Android 11 Developer Preview: All the new Privacy and Security features
Ahead of schedule, Google today released the first Developer Preview of the next version of the Android OS: Android 11. System images are available for the Pixel 2, Pixel 3, Pixel 3a, Pixel 4, but if you don’t own one of these devices, you can also try out the Developer Preview via the Android Studio emulator or the Generic System Image. Although Google is saving most of the exciting new user and developer features for a grand announcement at Google I/O 2020, the company has shared a plethora of changes that are available in the first Developer Preview. Here’s a summary of all the new privacy and security-related features that Google has announced in Android 11 Developer Preview 1.
Android 11 Developer Preview 1 – New Privacy Features
One-time Permission Access
Android controls what kinds of data apps can access through its permission system. Before Android 6.0 Marshmallow, apps requested to be granted permissions at installation, so users had to decide whether they were okay with an app having certain permissions before installing it. Android 6.0 Marshmallow introduced runtime permissions for a select set of sensitive permissions, including location access, microphone access, and camera access. Runtime permissions can only be granted after installation, and the app requesting them must prompt the user through a system-provided dialog to allow access. Finally, in Android 10, Google introduced a special version of the runtime permission which allows the user to grant access only while the app is in active use; however, Google only introduced the “while app is in use” option for the location permission.
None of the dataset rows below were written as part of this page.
/-- The commit time of an outstanding command, zero when it has not committed. -/
def State.commitTimeOf (s : State) (c : CmdRef) : BitVec 64 :=
  match s.findCmd c with
  | some m => if m.committed then m.commitTime else 0
  | none => 0

/-- Commit (if not yet) and end with status and DETAIL of class "done", a body and inline output (R657, R694). -/
def State.done (s : State) (c : CmdRef) (status detail : Nat := 0) (body : List Word := []) (inlineOut : List Byte := []) : State :=
  let s := s.commit c
  s.endCmd c { status := BitVec.ofNat 16 status, detail := BitVec.ofNat 16 detail, commitTime := s.commitTimeOf c,
               body := body, inlineOut := inlineOut }

/-- End without a commit: a refusal, or an end of class "ended" (R656, R691, R694). -/
def State.refuse (s : State) (c : CmdRef) (status detail : Nat) : State :=
  s.endCmd c { status := BitVec.ofNat 16 status, detail := BitVec.ofNat 16 detail }

/-- Refuse with a status for which the spec names no DETAIL: that value is left open (assumption 17). -/
def State.refuseOpen (s : State) (c : CmdRef) (status : Nat) : State :=
  s.endCmd c { status := BitVec.ofNat 16 status,
               detail := Config.openDetail (match s.findCmd c with | some m => m.opcode | none => 0) status }

/-- Status codes (Table 15-8). -/
def OK : Nat := 0x0000
def OK_PARTIAL : Nat := 0x0001
def OK_DEGRADED : Nat := 0x0002
def BUSY : Nat := 0x0100
def CROSSFADE_BUSY : Nat := 0x0101
def BAD_OPCODE : Nat := 0x0200
def BAD_PARAM : Nat := 0x0201
def NOT_OWNER : Nat := 0x0202
def EXPERT_LOCKED : Nat := 0x0203
def FILTER_RUNNING : Nat := 0x0204
def TIME_JUMP_REFUSED : Nat := 0x0205
def NO_RESERVATION : Nat := 0x0206
def VERSION_MISMATCH : Nat := 0x0207
def ABORTED : Nat := 0x0300
def DATA_POISONED : Nat := 0x0301
def WEIGHTS_UNAVAILABLE : Nat := 0x0302
def ABORT_TOO_LATE : Nat := 0x0400
def UNKNOWN_TAG : Nat := 0x0401

/-- Refuse for the parameter field in word `i` (R698). -/
def State.badWord (s : State) (c : CmdRef) (i : Nat) : State := s.refuse c BAD_PARAM (0x100 + i)

/-! ### Host memory and scatter references -/

/-- Whether the module can read `n` bytes at `a`: the link is up and no range in which reads fail is touched (R650). -/
def State.hostReadable (s : State) (a n : Nat) : Bool :=
  s.life.linkUp && s.hostBad.all fun r => decide (a + n ≤ r.1 ∨ r.1 + r.2 ≤ a)

/-- `n` bytes of host memory at `a`; a byte that nothing has written reads as 0 (assumption 15). -/
def readHost (m : Tab Byte) (a n : Nat) : List Byte := (List.range n).map fun i => Tab.getD m (a + i) 0

/-- Write bytes into host memory in rising order; the list keeps its canonical form. -/
def writeHost (m : Tab Byte) (a : Nat) : List Byte → Tab Byte
  | [] => m
  | b :: t => writeHost (Tab.write 0 m a b) (a + 1) t

def State.hostWrite (s : State) (a : Nat) (b : List Byte) : State := { s with hostMem := writeHost s.hostMem a b }

/-- What a scatter reference turns out to be. -/
inductive SgList where
  | extents (l : List (Nat × Nat))
  | bad
  | poisoned
  deriving DecidableEq, Repr

/-- Walk lists chained by LINK; `todo` holds (address of the next entry, entries left) of the lists still open (Table 15-5, R648). -/
def sgWalk (s : State) : Nat → List (Nat × Nat) → List (Nat × Nat) → Nat → SgList
  | 0, _, _, _ => .bad
  | _ + 1, [], acc, _ => .extents acc.reverse
  | fuel + 1, (_, 0) :: rest, acc, n => sgWalk s fuel rest acc n
  | fuel + 1, (a, k + 1) :: rest, acc, n =>
    if s.hostReadable a 16 then
      let e := readHost s.hostMem a 16
      let addr := leAt e 0 8
      let len := leAt e 8 4
      if leAt e 12 4 % 2 = 1 then
        if 1 ≤ len ∧ len ≤ 256 ∧ addr % 16 = 0 then sgWalk s fuel ((addr, len) :: (a + 16, k) :: rest) acc n else .bad
      else if addr % 4 = 0 ∧ len % 4 = 0 ∧ 4 ≤ len ∧ len ≤ 0x10000000 ∧ n < 65536 then
        sgWalk s fuel ((a + 16, k) :: rest) ((addr, len) :: acc) (n + 1)
      else .bad
    else .poisoned

/-- LIST_ADDR, ENTRIES and TOTAL_BYTES of the scatter reference at word `i` (R696). -/
def Cmd.sgAddr (m : Cmd) (i : Nat) : Nat := (m.w i).toNat + 2 ^ 32 * (m.w (i + 1)).toNat
def Cmd.sgEntries (m : Cmd) (i : Nat) : Nat := (m.w (i + 2)).toNat
def Cmd.sgTotal (m : Cmd) (i : Nat) : Nat := (m.w (i + 3)).toNat
/-- Whether the reference names inline data of a side-band command (R683). -/
def Cmd.sgInline (m : Cmd) (i : Nat) : Bool := m.isTether && m.sgEntries i == 0

/-- The data extents of the scatter reference at word `i` (R648); no entries and no bytes name no data (assumption 21). -/
def sgExtents (m : Cmd) (i : Nat) (s : State) : SgList :=
  if m.sgEntries i = 0 ∧ m.sgTotal i = 0 then .extents []
  else if m.sgEntries i = 0 ∨ 256 < m.sgEntries i ∨ m.sgAddr i % 16 ≠ 0 ∨ 0xFFFFFFFC < m.sgTotal i then .bad
  else match sgWalk s 262144 [(m.sgAddr i, m.sgEntries i)] [] 0 with
    | .extents l => if total (l.map (·.2)) = m.sgTotal i then .extents l else .bad
    | r => r

/-- The bytes that a scatter reference names, or why there are none: `none` reads failing (R650), `some none` an invalid reference. -/
inductive SgData where
  | bytes (b : List Byte)
  | bad
  | poisoned
  deriving DecidableEq, Repr

/-- Read the input data of the scatter reference at word `i`. -/
def sgIn (m : Cmd) (i : Nat) (s : State) : SgData :=
  if m.sgInline i then .bytes (slice m.inlineIn 0 (m.sgTotal i))
  else match sgExtents m i s with
    | .extents l =>
      if l.all fun e => s.hostReadable e.1 e.2 then .bytes (l.flatMap fun e => readHost s.hostMem e.1 e.2) else .poisoned
    | .bad => .bad
    | .poisoned => .poisoned

/-- Write bytes over the extents of a list, in their order, as far as both reach (R651). -/
def writeExtents (mem : Tab Byte) : List (Nat × Nat) → List Byte → Tab Byte
  | [], _ => mem
  | (a, n) :: t, b => writeExtents (writeHost mem a (b.take n)) t (b.drop n)

/-- Write output data to the scatter reference at word `i`, at most TOTAL_BYTES of it (R651); the second part is inline output. -/
def sgOut (m : Cmd) (i : Nat) (b : List Byte) (s : State) : State × List Byte :=
  if m.sgInline i then (s, b.take (m.sgTotal i))
  else match sgExtents m i s with
    | .extents l => ({ s with hostMem := writeExtents s.hostMem l (b.take (m.sgTotal i)) }, [])
    | _ => (s, [])

/-- Continue with the input bytes of the reference at word `i`, or end the command under R648 or R650. -/
def withSg (m : Cmd) (i : Nat) (s : State) (k : List Byte → State) : State :=
  match sgIn m i s with
  | .bytes b => k b
  | .bad => s.refuse m.ref BAD_PARAM 0x0004
  | .poisoned => s.refuse m.ref DATA_POISONED 0x0001

/-- Write output and end: OK, or OK_PARTIAL when the output is larger than TOTAL_BYTES (R651). -/
def State.doneOut (s : State) (m : Cmd) (i : Nat) (b : List Byte) (body : List Word) : State :=
  let o := sgOut m i b s
  o.1.done m.ref (if b.length ≤ m.sgTotal i then OK else OK_PARTIAL) 0 body o.2

/-! ### Messages that leave the module -/

def State.send (s : State) (x : OutMsg) : State := { s with outbox := x :: s.outbox }

/-- A word of a function's MSI-X table; the vector control words reset masked (assumption 1). -/
def FnRegs.msixWord (f : FnRegs) (i : Nat) : Word := Tab.getD f.msix i (if i % 4 = 3 then 1 else 0)

/-- Send an MSI-X message, or set its pending bit while the vector is masked (R652, R653). -/
def State.msix (s : State) (fn v : Nat) : State :=
  if bit ((s.fnAt fn).msixWord (4 * v + 3)) 0 then s.updFn fn fun f => { f with pba := f.pba ||| BitVec.ofNat 8 (2 ^ v) }
  else s.send (.msix fn v)

end Sys2Proof.Machine
end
In Android 11, Google is giving users more fine-grained control over other sensitive permissions, including camera and microphone access. The company has introduced a new “one-time permission” feature in the Android 11 Developer Preview that allows the user to temporarily grant an app access to a permission so long as that app is in the foreground. Once the user navigates away from the app, the app loses access to that permission and must request it again.
Scoped Storage changes
In Android 10 beta 2, Google proposed a radical change to the way that apps access the external storage on Android. (External storage, here, is defined as the data visible to the user and other apps located in /data/media.) The change, dubbed “Scoped Storage,” was aimed at eliminating the overly broad use of the READ_EXTERNAL_STORAGE permission. Too many apps on the Google Play Store were requesting and being granted access to the entire external storage where users were saving their private documents, photos, videos, and other files. With Scoped Storage, apps would, by default, only be granted the ability to see their private data directories. If an app holds the READ_EXTERNAL_STORAGE permission under Scoped Storage enforcement, then it can view certain media files accessible through the MediaStore API. Alternatively, the app can use the Storage Access Framework to have the user manually select files through the system file picker. Finally, apps that need broad access to the external storage, such as file managers, can use the Storage Access Framework to request the user to grant the app access to the root directory of the external storage, thereby granting access to all its subdirectories, too.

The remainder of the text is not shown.